Course Number: | EDX 5710 S26 |
Instructor: | Lee Arrington, M.Ed. |
Location: | Online |
Dates and Times: | Feb 13, 2025 - May 08, 2025. Session 1: 2/13/25 (Week 1) – Online Zoom 4:00-5:30pm EST Session 2: 3/6/25 (Week 3) – Online Zoom 4:00-5:30pm EST Session 3: 3/20/25 (Week 5) – Online Zoom 4:00-5:30pm EST Session 4: 4/3/25 (Week 7) – Online Zoom 4:00-5:30pm EST Session 5: 4/17/25 (Week 9) – Online Zoom 4:00-5:30pm EST Final Project Due by Thursday, 5/8/25 |
Credits: | 3 Graduate Credits |
Tuition: | $1,680 includes Lego Prime Spike Kit. Registration for this course closes on January 30, 2025 to ensure on-time technology delivery. |
Designed to accommodate educators, this 10-week course meets biweekly for a total of 5 Zoom meetings to help teachers gain experience using Lego Robotics. This course will include learning to code in Block while helping educators create actionable lesson plans for their students. A Free Lego Spike Prime Robotics Kit is included in the course and will be mailed to teachers before their first class. Educators will be supported in this emergent field of engineering education with readings and videos that will provide background and context to engineering education using online tutorials, supplemental resources, and explicit connections to the NGSS Standards as well as the Science and Engineering Practices. This course will help teachers connect and engage students with hands on learning and provide them with equitable access to technology that they may not have outside of school.
Audience: All educators with an earned Bachelor's Degree
Course Goals: Overarching course goals include an introduction to engineering education with a focus on Lego robotics to help educators feel confident using the Lego Spike Prime kit with their students. This is a Lab based, hands-on course that provides educators with the opportunity to tinker, program, and create actionable lesson plans.
Course Objectives: Course objectives include (1) training teachers to use the Spike Prime kit evidenced by photos or videos of work simulating the student experience. A secondary course objective is (2) to provide teachers with actionable lesson plans that they can use immediately in their classrooms. Finally, a tertiary objective is (3) to support teachers’ learning of Block programming so they are comfortable using Lego robotics in their classrooms.

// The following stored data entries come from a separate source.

-- ==== Sys2Proof/Laws/Flow.lean ====
section
/-! SUPPORT. How the parts of a command compose, and what each shared operation can do. -/

namespace Sys2Proof.Machine

/-! ## Sequencing -/

section
variable (s : State) (e : Status) (k : State → Flow)
@[simp] theorem Flow.andThen_go : (Flow.go s).andThen k = k s := rfl
@[simp] theorem Flow.andThen_raise : (Flow.raise e s).andThen k = .raise e s := rfl
@[simp] theorem Flow.andThen_wait : (Flow.wait s).andThen k = .wait s := rfl
@[simp] theorem Flow.andThen_broken : (Flow.broken s).andThen k = .broken s := rfl
@[simp] theorem Flow.andThen_endless : (Flow.endless s).andThen k = .endless s := rfl
end

theorem Flow.andThen_assoc (f : Flow) (g h : State → Flow) :
    (f.andThen g).andThen h = f.andThen fun s => (g s).andThen h := by
  cases f <;> rfl

@[simp] theorem Flow.andThen_id (f : Flow) : f.andThen Flow.go = f := by cases f <;> rfl

/-! ## What can be said of the end of a part of a command -/

/-- One condition for each way a part of a command can end. -/
structure Post where
  go : State → Prop
  raise : Status → State → Prop
  wait : State → Prop
  broken : State → Prop
  endless : State → Prop

/-- The part ends in a way that meets its condition. -/
def Flow.Sat (f : Flow) (p : Post) : Prop :=
  match f with
  | .go s => p.go s
  | .raise e s => p.raise e s
  | .wait s => p.wait s
  | .broken s => p.broken s
  | .endless s => p.endless s

/-- The same condition on the state whichever way the part ends. -/
def Post.always (q : State → Prop) : Post := ⟨q, fun _ => q, q, q, q⟩

theorem Flow.sat_andThen {f : Flow} {k : State → Flow} {p : Post}
    (h : f.Sat { p with go := fun s => (k s).Sat p }) : (f.andThen k).Sat p := by
  cases f <;> exact h

theorem Flow.Sat.mono {f : Flow} {p q : Post} (h : f.Sat p) (hgo : ∀ s, p.go s → q.go s)
    (hraise : ∀ e s, p.raise e s → q.raise e s) (hwait : ∀ s, p.wait s → q.wait s)
    (hbroken : ∀ s, p.broken s → q.broken s) (hendless : ∀ s, p.endless s → q.endless s) : f.Sat q := by
  cases f with
  | go s => exact hgo s h
  | raise e s => exact hraise e s h
  | wait s => exact hwait s h
  | broken s => exact hbroken s h
  | endless s => exact hendless s h

/-! ## The shared operations -/

theorem check_true (e : Status) (s : State) : check true e s = .go s := rfl
theorem check_false (e : Status) (s : State) : check false e s = .raise e s := rfl

/-- A check leaves the state alone whichever way it goes. -/
theorem check_cases (b : Bool) (e : Status) (s : State) :
    (b = true ∧ check b e s = .go s) ∨ (b = false ∧ check b e s = .raise e s) := by
  cases b <;> simp [check]

theorem judgeContract_cases (b : Bool) (s : State) :
    (b = true ∧ judgeContract b s = .go s) ∨ (b = false ∧ judgeContract b s = .broken s) := by
  cases b <;> simp [judgeContract]

/-- A transfer goes on, one of the partners' transfers used up, or waits with nothing changed (R321). -/
theorem transfer_cases (s : State) (k : State → Flow) :
    (s.partnerLimit = some 0 ∧ transfer s k = .wait s)
      ∨ (s.partnerLimit = none ∧ transfer s k = k s)
      ∨ (∃ n, s.partnerLimit = some (n + 1) ∧ transfer s k = k (s.withLimit (some n))) := by
  unfold transfer
  cases h : s.partnerLimit with
  | none => exact Or.inr (Or.inl ⟨rfl, rfl⟩)
  | some n =>
    cases n with
    | zero => exact Or.inl ⟨rfl, rfl⟩
    | succ n => exact Or.inr (Or.inr ⟨n, rfl, rfl⟩)

/-- Partners that complete every transfer (R321). -/
theorem transfer_none {s : State} (h : s.partnerLimit = none) (k : State → Flow) : transfer s k = k s := by
  simp [transfer, h]

theorem tableQuery_none {s : State} (h : s.partnerLimit = none) (q : Query) (k : Word → State → Flow) :
    tableQuery q s k = k (tableAgentStep s.table q.kind q.index)
      (s.log (.query q.kind q.index (tableAgentStep s.table q.kind q.index))) := by
  simp [tableQuery, transfer_none h]

theorem bitOut_none {s : State} (h : s.partnerLimit = none) (b : Bit) :
    bitOut b s = .go ((s.withSink (s.sink ++ [b])).log (.bitOut b)) := by
  simp [bitOut, transfer_none h, bitSinkStep]

/-- The next bit as the decoder reads it (42_decoder.md R227). -/
theorem readCodeBit_none {s : State} (h : s.partnerLimit = none) (k : Bit → State → Flow) :
    readCodeBit s k = k (s.source.headD false)
      ((s.withSource s.source.tail).log (.bitIn (bitSourceStep s.source).1)) := by
  unfold readCodeBit
  rw [transfer_none h]
  cases hs : s.source with
  | nil => simp [bitSourceStep, SourceItem.bits, SourceItem.ofBits, SourceItem.codeBit]
  | cons b rest => cases b <;> simp [bitSourceStep, SourceItem.bits, SourceItem.ofBits, SourceItem.codeBit]

/-- The mode checks change nothing whichever way they go (43_session_control.md R252, R254). -/
theorem requireMode_cases (m : Mode) (s : State) :
    (s.regs.mode = .aborted ∧ requireMode m s = .raise .sessionAborted s)
      ∨ (s.regs.mode ≠ .aborted ∧ s.regs.mode = m ∧ requireMode m s = .go s)
      ∨ (s.regs.mode ≠ .aborted ∧ s.regs.mode ≠ m ∧ requireMode m s = .raise .sequenceError s) := by
  unfold requireMode
  by_cases h1 : s.regs.mode = .aborted
  · simp [h1]
  · by_cases h2 : s.regs.mode = m
    · exact Or.inr (Or.inl ⟨h1, h2, by rw [if_neg h1, if_pos h2]⟩)
    · exact Or.inr (Or.inr ⟨h1, h2, by rw [if_neg h1, if_neg h2]⟩)

/-! ## Settling -/

section
variable (r : State → Word) (s : State) (e : Status)
@[simp] theorem settle_go : settle r (.go s) = .next (respond .ok (r s) s) := rfl
@[simp] theorem settle_raise : settle r (.raise e s) = .next (raiseError e s) := rfl
@[simp] theorem settle_wait : settle r (.wait s) = .next s := rfl
@[simp] theorem settle_broken : settle r (.broken s) = .next s.forget := rfl
@[simp] theorem settle_endless : settle r (.endless s) = .fault .endlessLoop := rfl
end

/-- Everything a command can end in (60_exceptions.md R270, R285; 70_reset_and_hazards.md R321). -/
theorem settle_next {r : State → Word} {f : Flow} {t : State} (h : settle r f = .next t) :
    (∃ s, f = .go s ∧ t = respond .ok (r s) s) ∨ (∃ e s, f = .raise e s ∧ t = raiseError e s)
      ∨ (∃ s, f = .wait s ∧ t = s) ∨ (∃ s, f = .broken s ∧ t = s.forget) := by
  cases f with
  | go s => exact Or.inl ⟨s, rfl, by simpa using h.symm⟩
  | raise e s => exact Or.inr (Or.inl ⟨e, s, rfl, by simpa using h.symm⟩)
  | wait s => exact Or.inr (Or.inr (Or.inl ⟨s, rfl, by simpa using h.symm⟩))
  | broken s => exact Or.inr (Or.inr (Or.inr ⟨s, rfl, by simpa using h.symm⟩))
  | endless s => simp at h

/-! ## Stages -/

@[simp] theorem runStages_nil (s : State) : runStages [] s = .go s := rfl
@[simp] theorem runStages_cons (g : Stage) (rest : List Stage) (s : State) :
    runStages (g :: rest) s = (g.run (s.enterPhase g.phase)).andThen (runStages rest) := rfl

theorem runStages_append (xs ys : List Stage) (s : State) :
    runStages (xs ++ ys) s = (runStages xs s).andThen (runStages ys) := by
  induction xs generalizing s with
  | nil => rfl
  | cons g rest ih =>
    simp only [List.cons_append, runStages_cons, Flow.andThen_assoc]
    congr 1
    funext t
    exact ih t

end Sys2Proof.Machine
end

Required Readings/Texts: Required Readings will be provided.
Is it Engineering or Not?
Whitworth, Brooke & Wheeler, Lindsay. (2017). Is It Engineering or Not?. The Science Teacher. 084. 25. 10.2505/4/tst17_084_05_25.
Tensions in the Productivity in Design Task Tinkering – Fundamental
Quan, Gina & Gupta, Ayush. (2015). Tensions in the Productivity of Design Task Tinkering - Fundamental. ASEE Annual Conference and Exposition, Conference Proceedings. 122.
Framework for P-12 Engineering Learning
Committee on a Framework for P-12. (2020). Framework for P-12 Engineering Learning. Washington, DC: American Society for Engineering Education.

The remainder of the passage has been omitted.